EXERCISE GOAL — From the first line of the data below through the line holding "else .next (raise", write out each line exactly as it stands.

--*--

-- ==== Sys2Proof/Machine/SensorPort.lean ====
section
/-! DEFINITION. SENSOR_INIT and SENSOR_CAPTURE, the requests to the SENSOR agent (42_sensor_port.md). The request word
was sent on the edge into the phase (40_acquire.md R157); the meaning here is the wait for the answer and the edge the
answer causes. Where the SENSOR's script holds no answer to the outstanding request the wait goes on: the step answers
the same state, a hang if no answer ever comes (42_sensor_port.md R225, 60_exceptions.md R271; logs 3, 9). -/

namespace Sys2Proof.Machine

/-- SENSOR_INIT (42_sensor_port.md R222): on SUCCESS = 1, INIT <- 1 and the capture is requested (40_acquire.md R145);
on SUCCESS = 0, InitializationFailure is raised and INIT stays 0 (R144). -/
def execSensorInit (s : State) : Host.Outcome State Fault Refusal :=
  if s.phase ≠ .initializing then .refused .outOfPhase
  else
    match s.sensorScript with
    | .init srsp :: rest =>
      if srspSuccess srsp = true then .next (requestCapture (setReady (takeInitAnswer srsp rest s)))
      else .next (raise .initializationFailure (takeInitAnswer srsp rest s))
    | .capture _ _ :: _ => .next s
    | [] => .next s

/-- SENSOR_CAPTURE (42_sensor_port.md R224): the SENSOR performs `RawFill(f)` and answers; the scan starts. There is no
failure branch (R225). DESIGN CHOICE (log 21): fill and answer are one step, so while the request is outstanding, and for
ever where it is never answered, RAW keeps its old contents, although the SENSOR may then have written to it. -/
def execSensorCapture (s : State) : Host.Outcome State Fault Refusal :=
  if s.phase ≠ .capturing then .refused .outOfPhase
  else
    match s.sensorScript with
    | .capture frame srsp :: rest => .next (startScan (takeCaptureAnswer srsp rest (rawFill frame s)))
    | .init _ :: _ => .next s
    | [] => .next s

end Sys2Proof.Machine
end

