-- ==== Sys2Proof/Machine/Step.lean ====
section
/-! DEFINITION. One step of the machine: one edge of the PHASE transition table (40_acquire.md R157), or one move of an
agent that waits. -/

namespace Sys2Proof.Machine

/-- Fetch, decode, execute; where no operation is to run, the response or a move of the HOST. -/
def step (s : State) : Host.Outcome State Fault Refusal :=
  match fetch s with
  | some (m, t) =>
    match decode m with
    | .ok i => exec i t
    | .error e => .refused (.reservedMessage e)
  | none => .next (moveWithoutOperation s)

/-- The state in which the next step runs the opcode-table instruction of bits `w`. -/
def State.withFetchWord (s : State) (nbits w : Nat) : State :=
  match messageOfTable nbits w with
  | some m => placeMessage m s
  | none => s

end Sys2Proof.Machine
end

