-- ==== Sys2Proof/Certificates/Slice0/Obligations.lean ====
section
/-! DEFINITION. The statements for the provers. -/

open Sys2Proof Sys2Proof.Machine Sys2Proof.Safety

/-! ### Encoding -/

/-- Decoding an encoded instruction gives it back, every operand at every value (30_encoding.md section 5). -/
def Obligations.DecodeInvertsEncode : Prop := ∀ i : Instr, decode (encode i) = .ok i

/-- A message that decodes to an instruction is that instruction's encoding: each message has one meaning
(30_encoding.md section 5). -/
def Obligations.EncodeInvertsDecode : Prop := ∀ (m : Message) (i : Instr), decode m = .ok i → encode i = m

/-- The words the spec writes out for each operation (30_encoding.md sections 3 and 4, 95_test_vectors.md V7). -/
def Obligations.EncodedWordsAreTheSpecs : Prop :=
  (∀ w h c o, encode (.acquire w h c o) = .host ⟨0x00000001#32, w, h, c, o⟩) ∧
  encode .reduce = .phase 3#3 ∧
  encode .sensorInit = .sensor 0x01010110#32 ∧
  encode .sensorCapture = .sensor 0x00000011#32 ∧
  encode (.report 0x01#8) = .diag 0x00000120#32 ∧
  encode (.report 0x02#8) = .diag 0x00000220#32

/-- Words written out from the spec decode to the operations they stand for; near ones are refused (30_encoding.md
sections 3, 4 and 6). -/
def Obligations.SpecWordsDecode : Prop :=
  decode (.host ⟨0x00000001#32, 0x00000060#32, 0x00000060#32, 0x00000001#32, 0x00001000#32⟩) = .ok (.acquire 96#32 96#32 1#32 4096#32) ∧
  decode (.phase 0b011#3) = .ok .reduce ∧
  decode (.sensor 0x01010110#32) = .ok .sensorInit ∧
  decode (.sensor 0x00000011#32) = .ok .sensorCapture ∧
  decode (.diag 0x00000120#32) = .ok (.report 0x01#8) ∧
  decode (.diag 0x00000220#32) = .ok (.report 0x02#8) ∧
  decode (.host ⟨0x00000101#32, 0#32, 0#32, 0#32, 0#32⟩) =
    .error (.reservedHostRequest 0x00000101#32)

/-- A reserved host request is refused: it is no ACQUIRE, no no-op and no Error response (30_encoding.md R113). -/
def Obligations.ReservedRequestsRefused : Prop :=
  ∀ (s : State) (r : HostRequest) (rest : List HostMove),
    s.phase = .idle → s.hostScript = .request r :: rest → r.w0 ≠ 0x00000001#32 →
    step s = .refused (.reservedMessage (.reservedHostRequest r.w0))

/-! ### The step -/

/-- A step runs the decoded operation: that of the HOST's request in IDLE (the request leaves the HOST's script), that of
the word outstanding on SPORT or DPORT, and REDUCE in REDUCING. -/
def Obligations.StepRunsFetchedOperation : Prop :=
  ∀ s : State,
    (∀ r rest i, s.phase = .idle → s.hostScript = .request r :: rest → decode (.host r) = .ok i →
      step s = exec i { s with hostScript := rest }) ∧
    (∀ w i, s.phase = .initializing ∨ s.phase = .capturing → s.sport = some w → decode (.sensor w) = .ok i →
      step s = exec i s) ∧
    (s.phase = .reducing → step s = exec .reduce s) ∧
    (∀ w i, s.phase = .reporting → s.dport = some w → decode (.diag w) = .ok i → step s = exec i s)
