-- ==== Sys2Proof/Laws/State.lean ====
section
/-! SUPPORT. One lemma per field per update of the state: what the update makes of the field, or that it leaves the
field as it was. -/

namespace Sys2Proof.Machine

open Config (Geometry)

@[simp] theorem requestInit_eq (s : State) : requestInit s = sendSensorRequest sensorInitWord .initializing s := rfl
@[simp] theorem requestCapture_eq (s : State) : requestCapture s = sendSensorRequest sensorCaptureWord .capturing s := rfl
@[simp] theorem storeElement_eq (g : Geometry) (s : State) :
    storeElement g s = outWrite (elementAddress g s.outBase s.x.toNat s.y.toNat) s.q s := rfl


/-! setReady -/

@[simp] theorem setReady_init (s : State) : (setReady s).init = .ready := rfl
@[simp] theorem setReady_phase (s : State) : (setReady s).phase = s.phase := rfl
@[simp] theorem setReady_status (s : State) : (setReady s).status = s.status := rfl
@[simp] theorem setReady_argWidth (s : State) : (setReady s).argWidth = s.argWidth := rfl
@[simp] theorem setReady_argHeight (s : State) : (setReady s).argHeight = s.argHeight := rfl
@[simp] theorem setReady_argChannels (s : State) : (setReady s).argChannels = s.argChannels := rfl
@[simp] theorem setReady_outBase (s : State) : (setReady s).outBase = s.outBase := rfl
@[simp] theorem setReady_y (s : State) : (setReady s).y = s.y := rfl
@[simp] theorem setReady_x (s : State) : (setReady s).x = s.x := rfl
@[simp] theorem setReady_k (s : State) : (setReady s).k = s.k := rfl
@[simp] theorem setReady_sx (s : State) : (setReady s).sx = s.sx := rfl
@[simp] theorem setReady_sy (s : State) : (setReady s).sy = s.sy := rfl
@[simp] theorem setReady_base (s : State) : (setReady s).base = s.base := rfl
@[simp] theorem setReady_off (s : State) : (setReady s).off = s.off := rfl
@[simp] theorem setReady_pix (s : State) : (setReady s).pix = s.pix := rfl
@[simp] theorem setReady_r8 (s : State) : (setReady s).r8 = s.r8 := rfl
@[simp] theorem setReady_g8 (s : State) : (setReady s).g8 = s.g8 := rfl
@[simp] theorem setReady_b8 (s : State) : (setReady s).b8 = s.b8 := rfl
@[simp] theorem setReady_acc (s : State) : (setReady s).acc = s.acc := rfl
@[simp] theorem setReady_q (s : State) : (setReady s).q = s.q := rfl
@[simp] theorem setReady_raw (s : State) : (setReady s).raw = s.raw := rfl
@[simp] theorem setReady_out (s : State) : (setReady s).out = s.out := rfl
@[simp] theorem setReady_withheld (s : State) : (setReady s).withheld = s.withheld := rfl
@[simp] theorem setReady_sport (s : State) : (setReady s).sport = s.sport := rfl
@[simp] theorem setReady_dport (s : State) : (setReady s).dport = s.dport := rfl
@[simp] theorem setReady_hostScript (s : State) : (setReady s).hostScript = s.hostScript := rfl
@[simp] theorem setReady_sensorScript (s : State) : (setReady s).sensorScript = s.sensorScript := rfl
@[simp] theorem setReady_diagCredits (s : State) : (setReady s).diagCredits = s.diagCredits := rfl
@[simp] theorem setReady_hostReads (s : State) : (setReady s).hostReads = s.hostReads := rfl
@[simp] theorem setReady_trace (s : State) : (setReady s).trace = s.trace := rfl

/-! latchStatus -/

@[simp] theorem latchStatus_init (st : Status) (s : State) : (latchStatus st s).init = s.init := rfl
@[simp] theorem latchStatus_phase (st : Status) (s : State) : (latchStatus st s).phase = .responding := rfl
@[simp] theorem latchStatus_status (st : Status) (s : State) : (latchStatus st s).status = st := rfl
@[simp] theorem latchStatus_argWidth (st : Status) (s : State) : (latchStatus st s).argWidth = s.argWidth := rfl
@[simp] theorem latchStatus_argHeight (st : Status) (s : State) : (latchStatus st s).argHeight = s.argHeight := rfl
@[simp] theorem latchStatus_argChannels (st : Status) (s : State) :
    (latchStatus st s).argChannels = s.argChannels := rfl
@[simp] theorem latchStatus_outBase (st : Status) (s : State) : (latchStatus st s).outBase = s.outBase := rfl
@[simp] theorem latchStatus_y (st : Status) (s : State) : (latchStatus st s).y = s.y := rfl
@[simp] theorem latchStatus_x (st : Status) (s : State) : (latchStatus st s).x = s.x := rfl
@[simp] theorem latchStatus_k (st : Status) (s : State) : (latchStatus st s).k = s.k := rfl
@[simp] theorem latchStatus_sx (st : Status) (s : State) : (latchStatus st s).sx = s.sx := rfl
@[simp] theorem latchStatus_sy (st : Status) (s : State) : (latchStatus st s).sy = s.sy := rfl
@[simp] theorem latchStatus_base (st : Status) (s : State) : (latchStatus st s).base = s.base := rfl
@[simp] theorem latchStatus_off (st : Status) (s : State) : (latchStatus st s).off = s.off := rfl
@[simp] theorem latchStatus_pix (st : Status) (s : State) : (latchStatus st s).pix = s.pix := rfl
@[simp] theorem latchStatus_r8 (st : Status) (s : State) : (latchStatus st s).r8 = s.r8 := rfl
@[simp] theorem latchStatus_g8 (st : Status) (s : State) : (latchStatus st s).g8 = s.g8 := rfl
@[simp] theorem latchStatus_b8 (st : Status) (s : State) : (latchStatus st s).b8 = s.b8 := rfl
@[simp] theorem latchStatus_acc (st : Status) (s : State) : (latchStatus st s).acc = s.acc := rfl
@[simp] theorem latchStatus_q (st : Status) (s : State) : (latchStatus st s).q = s.q := rfl
@[simp] theorem latchStatus_raw (st : Status) (s : State) : (latchStatus st s).raw = s.raw := rfl
@[simp] theorem latchStatus_out (st : Status) (s : State) : (latchStatus st s).out = s.out := rfl
@[simp] theorem latchStatus_withheld (st : Status) (s : State) : (latchStatus st s).withheld = s.withheld := rfl
@[simp] theorem latchStatus_sport (st : Status) (s : State) : (latchStatus st s).sport = s.sport := rfl
@[simp] theorem latchStatus_dport (st : Status) (s : State) : (latchStatus st s).dport = s.dport := rfl
@[simp] theorem latchStatus_hostScript (st : Status) (s : State) : (latchStatus st s).hostScript = s.hostScript := rfl
@[simp] theorem latchStatus_sensorScript (st : Status) (s : State) :
    (latchStatus st s).sensorScript = s.sensorScript := rfl
@[simp] theorem latchStatus_diagCredits (st : Status) (s : State) :
    (latchStatus st s).diagCredits = s.diagCredits := rfl
@[simp] theorem latchStatus_hostReads (st : Status) (s : State) : (latchStatus st s).hostReads = s.hostReads := rfl
@[simp] theorem latchStatus_trace (st : Status) (s : State) : (latchStatus st s).trace = s.trace := rfl
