/-- A run keeps the relation: both go on, or both stop alike. -/
theorem run_sameVisible (k : Nat) {s t : State} (h : SameVisible s t) :
    sameVisibleOutcome (Host.Core.run core k s) (Host.Core.run core k t) := by
  induction k generalizing s t with
  | zero => exact h
  | succ k ih =>
    have hstep := step_sameVisible h
    cases hs : step s with
    | next u =>
      cases ht : step t with
      | next v =>
        rw [hs, ht] at hstep
        rw [run_next k hs, run_next k ht]
        exact ih hstep
      | fault _ | refused _ =>
        rw [hs, ht] at hstep
        exact hstep.elim
    | fault r =>
      cases ht : step t with
      | fault r' =>
        rw [hs, ht] at hstep
        rw [run_fault k hs, run_fault k ht]
        exact hstep
      | next _ | refused _ =>
        rw [hs, ht] at hstep
        exact hstep.elim
    | refused r =>
      cases ht : step t with
      | refused r' =>
        rw [hs, ht] at hstep
        rw [run_refused k hs, run_refused k ht]
        exact hstep
      | next _ | fault _ =>
        rw [hs, ht] at hstep
        exact hstep.elim

end Sys2Proof.Machine

/-! ### The obligation -/

namespace Sys2Proof.Proofs

open Machine Safety

/-- Settles O52: the relation holds at each step of the two runs. -/
theorem hiddenStateIsNotObservable : Obligations.HiddenStateIsNotObservable := fun k _ _ h => run_sameVisible k h

end Sys2Proof.Proofs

--*--

TASK ANSWER —
-- ==== Sys2Proof/Machine/SensorPort.lean ====
section
/-! DEFINITION. SENSOR_INIT and SENSOR_CAPTURE, the requests to the SENSOR agent (42_sensor_port.md). The request word
was sent on the edge into the phase (40_acquire.md R157); the meaning here is the wait for the answer and the edge the
answer causes. Where the SENSOR's script holds no answer to the outstanding request the wait goes on: the step answers
the same state, a hang if no answer ever comes (42_sensor_port.md R225, 60_exceptions.md R271; logs 3, 9). -/

namespace Sys2Proof.Machine

/-- SENSOR_INIT (42_sensor_port.md R222): on SUCCESS = 1, INIT <- 1 and the capture is requested (40_acquire.md R145);
on SUCCESS = 0, InitializationFailure is raised and INIT stays 0 (R144). -/
def execSensorInit (s : State) : Host.Outcome State Fault Refusal :=
  if s.phase ≠ .initializing then .refused .outOfPhase
  else
    match s.sensorScript with
    | .init srsp :: rest =>
      if srspSuccess srsp = true then .next (requestCapture (setReady (takeInitAnswer srsp rest s)))
      else .next (raise .initializationFailure (takeInitAnswer srsp rest s))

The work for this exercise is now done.